▸ **Task to complete**
Please quote exactly the lines below from the line containing "let s := (List.range 32).foldl (fun" to the line containing "direct events and", both lines included, and nothing else.

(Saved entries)
-- ==== Sys2Proof/Machine/LineAct.lean ====
section
/-! DEFINITION. Acts of trigger lines and their consumers (R413 to R420, R428, R436), and the sampling of lines at BEAT
edges (R415, R235, R236, R375). -/

namespace Sys2Proof.Machine

open Sys2Proof

/-! ### Sampling -/

/-- The pin frame, of vectors of period `n`, whose interval holds the BEAT edge at grid instant `e` (R235); none before
vector 0 is released. -/
def frameOfEdge (s : State) (n e : Nat) : Option Nat :=
  match s.seq.step with
  | some st =>
    if st.steptime.isSome && decide (stepOrigin s ≤ e * ticksPerGrid) && decide (0 < n)
    then some ((e * ticksPerGrid - stepOrigin s) / (64 * n)) else none
  | none => none

/-- Line `l` is sampled asserted at edge `e` by context `c` (R196, R235, R236). -/
def sampleContext (l e : Nat) (s : State) (c : Nat) : State :=
  match frameOfEdge s (ctxPeriod s c) e with
  | some f => modCtx c (fun x => if x.lineFrames.contains (f, l) then x else { x with lineFrames := x.lineFrames ++ [(f, l)] }) s
  | none => s

/-- Line `l` is sampled asserted at edge `e` by the play list of channel `c`: the first frame that holds a vector of its
wait counts (R375). -/
def sampleSource (l e : Nat) (s : State) (c : Nat) : State :=
  let x := srcCh s c
  match x.waitFrom, x.cur.bind (fun i => x.list[i]?), frameOfEdge s (periodOf s (c / 32)) e with
  | some w, some p, some f =>
    if p.wline = l ∧ w < 64 * (f + 1) ∧ x.acted.isNone then modSrc c (fun x => { x with acted := some f }) s else s
  | _, _, _ => s

/-- Line `l` is sampled asserted at the BEAT edge at grid instant `e`. -/
def sampleLine (l e : Nat) (s : State) : State :=
  match s.seq.step with
  | some st =>
    let s := st.ctxs.foldl (sampleContext l e) s
    ((List.range 512).filter (fun c => groupInStep s (c / 32) && (srcCh s c).waitFrom.isSome)).foldl (sampleSource l e) s
  | none => s

/-! ### Global triggers sent -/

/-- Byte `k` of QT_SENDER and of QT_SRC of the image in force (R448); 0xFF without the section. -/
def qtSender (s : State) (k : Nat) : Nat :=
  if s.img.active.quadrille.isEmpty then 0xFF else secN s.img.active.quadrille (0x10 + k) 1

def qtSrc (s : State) (k : Nat) : Nat :=
  if s.img.active.quadrille.isEmpty then 0xFF else secN s.img.active.quadrille (0x30 + k) 1

/-- The strapped unit address (R432). -/
def ownAddr (s : State) : Nat := rdFld s Reg.QDR_STRAP 4 0

/-- Whether the unit operates on the bus, as a member or as leader. -/
def onBus (s : State) : Bool := busState s == 4 || busState s == 5

/-- Steps of the 625 ps grid in a bus cycle (R434). -/
def gridPerCycle : Nat := 256

/-- An act of line `l` at grid instant `t` is put on QTk, or counted as merged (R436, R437). -/
def sendQt (l t : Nat) (s : State) (k : Nat) : State :=
  if onBus s && qtSender s k == ownAddr s && qtSrc s k == l then
    let c := t / gridPerCycle
    let off := t % gridPerCycle / 2
    match tget (fun _ => none) s.qdr.qtLast k with
    | some last =>
      if c ≤ last + 1 then incWrap Reg.QDR_QT_MERGED 1 s
      else { s with qdr := { s.qdr with qtOut := s.qdr.qtOut ++ [(k, c, off)], qtLast := tset (fun _ => none) s.qdr.qtLast k (some c),
                                        qtAct := s.qdr.qtAct ++ [(k, gridPerCycle * (c + 4) + 2 * off)] } }
    | none =>
      { s with qdr := { s.qdr with qtOut := s.qdr.qtOut ++ [(k, c, off)], qtLast := tset (fun _ => none) s.qdr.qtLast k (some c),
                                   qtAct := s.qdr.qtAct ++ [(k, gridPerCycle * (c + 4) + 2 * off)] } }
  else s

/-! ### Acts -/

/-- The holdoff of a line (R419): whether an act at `t` falls too early after the last one that was not suppressed. -/
def heldOff (s : State) (l t : Nat) : Bool :=
  lineEdge s l && (match tget (fun _ => none) s.trg.last l with
    | some p => decide (t < p + 16 * rdFld s (Reg.TRG_LINE_CFG l) 31 16)
    | none => false)

/-- SYNC of the sync sets that a line drives (R341). -/
def syncByLine (l t : Nat) (s : State) : State :=
  if stepOrigin s ≤ t * ticksPerGrid && stepBegun s then
    ((List.range 64).filter (fun k => rdBit s (Reg.MEA_SYNC_LINE k) 7 && rdFld s (Reg.MEA_SYNC_LINE k) 5 0 == l)).foldl
      (fun s k => syncSet k (t * ticksPerGrid - stepOrigin s) s) s
  else s

/-- An act of line `l` at grid instant `t` that is not suppressed: its registers, its pulse, its sample, and every consumer. -/
def lineActs (l t : Nat) (s : State) : State :=
  let s := incWrap (Reg.TRG_LINE_CNT l) 1 s
  let s := setRegN (Reg.TRG_LINE_LAST_HI l) (t / 16 / 4294967296 % 65536 + 65536 * (t % 16)) (setRegN (Reg.TRG_LINE_LAST_LO l) (t / 16) s)
  let s := { s with trg := { s.trg with
      last := tset (fun _ => none) s.trg.last l (some t),
      pulses := pruneBefore t s.trg.pulses ++ [{ code := l, since := t, upto := some (edgeAt t) }] } }
  let s := sampleLine l (edgeAt t) s
  let s := syncByLine l t s
  let s := (List.range 32).foldl (fun s a => acqTrigger l t a s) s
  let s := (List.range 32).foldl (sendQt l t) s
  dmaLineAct l s

/-- LINE_ACT: line `l` acts at `t` if a direct event is scheduled there or its matrix output rises there; direct events and
a matrix rise of one instant are one act (R449). -/
def lineAct (l t : Nat) (s : State) : State :=
  if s.trg.direct.contains (t, l) || matrixRise s l t then
    let s := { s with trg := { s.trg with direct := s.trg.direct.filter (fun e => e != (t, l)) } }
    if tget (fun _ => none) s.trg.last l = some t then s
    else if heldOff s l t then orReg Reg.TRG_EVENTS 1 (incWrap (Reg.TRG_LINE_SUPP l) 1 s)
    else lineActs l t s
  else s

/-! ### Meanings -/

/-- LINE_ACT; `copies` is what the two copies of the matrix did (R420). -/
def execLineAct (l : Fin 64) (t : Nat) (copies : Copies) (s : State) : Host.Outcome State Fault Refusal :=
  .next (copiesRun 0x09 0 copies (lineAct l.val t s))

/-- BEAT_EDGE_LINE_SAMPLE: a line whose level holds at the present BEAT edge is sampled asserted (R415). -/
def execBeatEdgeLineSample (l : Fin 64) (s : State) : Host.Outcome State Fault Refusal :=
  .next (if lineLevel s l.val (16 * s.beat) then sampleLine l.val (16 * s.beat) s else s)

end Sys2Proof.Machine
end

▸ **Worked solution**
  let s := (List.range 32).foldl (fun s a => acqTrigger l t a s) s
  let s := (List.range 32).foldl (sendQt l t) s
  dmaLineAct l s

/-- LINE_ACT: line `l` acts at `t` if a direct event is scheduled there or its matrix output rises there; direct events and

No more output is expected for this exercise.